Member-only story
A Dictionary for All Your Money
Marianne Webster was sitting cross-legged on a low-back armchair, anxiously, if not eagerly, awaiting her first MDMA dose of the day. She had on a periwinkle-and-maroon polka-dot cotton-twill face mask with string-tie ear straps. It was a tight fit, and smooshed her nose, making it feel as if she were breathing through dried blood at times, but she rather relished such simple acts of suffering, so much so that she often purposefully partook in things that would make her life more difficult. It hampered her guilt and resuscitated her passion. Her glasses fogged with each breath.
She had a healthy fear of fire alarms and believed all things that happened to her, no matter how promising, would eventually turn to shit.
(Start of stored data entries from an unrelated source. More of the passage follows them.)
-- ==== Sys2Proof/Machine/Twb.lean ====
section
/-! DEFINITION. Attention messages of the control bus (R314 to R316): when one is due, how it is built, how an attempt
ends; violations of the bus (R317). -/
namespace Sys2Proof.Machine

/-- The cause word that INT and the attention messages tell (R381). -/
def causeWord (x : Chip) : Word := rd x R.MGMT_INT_CAUSE &&& rd x R.MGMT_INT_EN

/-- Wrap flags of `TWB_STATUS` (R320). -/
def twbWrap (i : Nat) : Fld := F.TWB_STATUS_wrap.bit i

/-- The part's 7-bit address (R306). -/
def twbAddr (x : Chip) : Nat := 0x5C + fget x F.TWB_STATUS_addr

/-- Set the message that is pending: `busy` follows (R314). -/
def setMsg (x : Chip) (m : Option AttnMsg) : Chip :=
  fflag { x with twb := { x.twb with msg := m } } F.TWB_ATTN_CFG_busy m.isSome

/-- The cause word holds a bit gained since the last message sent (R314). -/
def attnDue (x : Chip) : Bool :=
  fon x F.TWB_ATTN_CFG_en && causeWord x &&& ~~~ x.twb.last &&& ~~~ x.twb.stand != 0

/-- A message is built at its first attempt (R314). -/
def attnBuild (x : Chip) : Chip × AttnMsg :=
  match x.twb.msg with
  | some m => (x, m)
  | none =>
    let w := causeWord x
    let n := x.twb.nextSeq
    let body := b1 (twbAddr x) ++ b1 n ++ b4 w.toNat
    let m : AttnMsg := ⟨n, body ++ b1 (crc8 body), w, 0, 0, 0⟩
    (fset { x with twb := { x.twb with nextSeq := (n + 1) % 256 } } F.TWB_ATTN_CFG_seq n, m)

/-- A message dropped (R316): its bits call for no further message until they are gained again. -/
def attnDrop (x : Chip) (m : AttnMsg) (why : Nat) : Chip :=
  let x1 := setMsg { x with twb := { x.twb with stand := x.twb.stand ||| m.word } } none
  let x2 := fset (count x1 R.TWB_ATTN_DROP_COUNT (twbWrap 3) 1) F.TWB_ERR_drop 1
  raise x2 srcTwb 0x03 (b2 m.seq ++ b1 why)

/-- A message delivered (R314, R316). -/
def attnSent (x : Chip) (m : AttnMsg) : Chip :=
  let x1 := setMsg { x with twb := { x.twb with last := m.word, sent := m.octets } } none
  raise (count x1 R.TWB_ATTN_SENT (twbWrap 2) 1) srcTwb 0x02 (b2 m.seq ++ b1 m.tries)

/-- A message to be tried again, or nothing further where `en` is 0 (R316). -/
def attnAgain (x : Chip) (m : AttnMsg) : Chip := setMsg x (if fon x F.TWB_ATTN_CFG_en then some m else none)

/-- The backoff before a retry (R316): a step of the 16-bit generator gives 50 to 400 µs. -/
def backoffDraw (x : Chip) : Chip :=
  let g := Config.backoffNext x.twb.gen
  { x with twb := { x.twb with gen := g, backoff := 50 + Config.backoffWait g % 351 } }

/-- A loss (R316): the eighth drops the message. -/
def attnLoss (x : Chip) (m : AttnMsg) : Chip :=
  if 8 ≤ m.losses then attnDrop x m 0 else attnAgain (backoffDraw x) m

/-- An attempt at a message ends (R316). -/
def attnTry (x : Chip) (res : AttnRes) : Chip :=
  let (x1, m0) := attnBuild x
  let m := { m0 with tries := m0.tries + 1 }
  let x2 := { x1 with twb := { x1.twb with sent := m.octets } }
  match res with
  | .delivered => attnSent x2 m
  | .lost byte bit =>
    let ml := { m with losses := m.losses + 1 }
    let x3 := raise (count x2 R.TWB_LOST (twbWrap 0) 1) srcTwb 0x01 (b2 ml.seq ++ b1 byte ++ b1 bit ++ b1 ml.losses)
    attnLoss x3 ml
  | .lostStart =>
    let ml := { m with losses := m.losses + 1 }
    let x3 := raise (fset (count x2 R.TWB_LOST (twbWrap 0) 1) F.TWB_ERR_arb_cond 1) srcTwb 0x04 (b2 ml.seq ++ b1 1)
    attnLoss x3 ml
  | .lostStop acked =>
    let x3 := raise (fset x2 F.TWB_ERR_arb_cond 1) srcTwb 0x04 (b2 m.seq ++ b1 0)
    if acked then attnSent x3 m
    else
      let ml := { m with losses := m.losses + 1 }
      attnLoss (count x3 R.TWB_LOST (twbWrap 0) 1) ml
  | .refused =>
    let mr := { m with refusals := m.refusals + 1 }
    let x3 := count x2 R.TWB_NACK_COUNT (twbWrap 1) 1
    if 4 ≤ mr.refusals then attnDrop x3 mr 1 else attnAgain x3 mr

/-- The part may become controller (R305, R315): management runs and no transfer is open. -/
def attnMay (x : Chip) : Bool := mgmtUp x && !x.twb.busOpen

/-- ATTN_MESSAGE (R314): a new message, the bus being free. -/
def execAttnMessage (res : AttnRes) (s : State) : Outc :=
  .next (if attnMay s.chip && (s.chip.twb.msg.isNone && attnDue s.chip) then onChip (fun x => attnTry x res) s else s)

/-- ATTN_RETRY (R316): the pending message is sent again, unchanged. -/
def execAttnRetry (res : AttnRes) (s : State) : Outc :=
  .next (if attnMay s.chip && s.chip.twb.msg.isSome then onChip (fun x => attnTry x res) s else s)

/-- BUS_FREE (R315): a message that waited starts. -/
def execBusFree (res : AttnRes) (s : State) : Outc :=
  .next (if attnMay s.chip && (s.chip.twb.msg.isSome || attnDue s.chip) then onChip (fun x => attnTry x res) s else s)

/-- ATTN_BUS_TIMEOUT (R316): the bus is not free for 1 s while a message waits. -/
def execAttnBusTimeout (s : State) : Outc :=
  .next (if mgmtUp s.chip && (s.chip.twb.msg.isSome || attnDue s.chip) then
      onChip (fun x => let r := attnBuild x; attnDrop r.1 r.2 2) s
    else s)

/-- The settings of the attention messages change (R314, R316): bits that stand when `en` is set are no gain, and with `en`
at 0 nothing further is sent. -/
def attnCfg (x : Chip) (was : Bool) : Chip :=
  let now := fon x F.TWB_ATTN_CFG_en
  if now && !was then { x with twb := { x.twb with stand := causeWord x } }
  else if now then x
  else setMsg x none

/-- Causes or their enables change by a write: a bit that no longer stands may be gained again (R314). -/
def attnShow (x : Chip) : Chip := { x with twb := { x.twb with stand := x.twb.stand &&& causeWord x } }

/-- A violation of the bus (R317): counted, and logged at most once per 100 ms per reason. -/
def twbViol (x : Chip) (reason : Nat) : Chip :=
  let x1 := fset (count x R.TWB_VIOL_COUNT (twbWrap 4) 1) F.TWB_ERR_viol 1
  let x2 := match reason with
    | 2 => fset x1 F.TWB_ERR_partial 1
    | 3 => fset x1 F.TWB_ERR_bus_err 1
    | 5 => fset x1 F.TWB_ERR_stuck 1
    | _ => x1
  if limitOk x2 (smFind reason x2.twb.viol) then
    raise { x2 with twb := { x2.twb with viol := smInsert reason x2.tm.ticks x2.twb.viol } } srcTwb 0x05
      (b1 reason ++ b2 (fget x2 F.TWB_PTR_ptr))
  else x2

/-- A transfer abandoned (R317): held bytes discarded, lines released. -/
def twbAbandon (x : Chip) (reason : Nat) : Chip :=
  fset (twbViol { x with twb := { x.twb with held := [], busOpen := false } } reason) F.TWB_STATUS_role 0

/-- TWB_BUS_ERROR (R317): START or STOP inside a byte. -/
def execTwbBusError (s : State) : Outc := .next (if mgmtUp s.chip then onChip (fun x => twbAbandon x 3) s else s)

/-- TWB_STUCK (R317): a line held low for 35 ms while the part waits for a clock. -/
def execTwbStuck (s : State) : Outc := .next (if mgmtUp s.chip then onChip (fun x => twbAbandon x 5) s else s)

end Sys2Proof.Machine
end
Her favorite color was drab.
A train blasted by right outside the bathroom window, tussling the fronds of those Royal Palms that lined the tracks and always made her feel like she were on a tropical vacation when they happened across her line of sight. Marianne Webster wasn’t bothered in the least by the train’s rushing thrum. She was too accustom to distractions and abominations to her consciousness and concentration to even notice something so large and ordinary. She craved uniqueness. Rarity. The fixed festivities of abstaining from life’s big-shot nonsense. She breathed through her mouth, downward with pressed lips, as if she were playing the flute…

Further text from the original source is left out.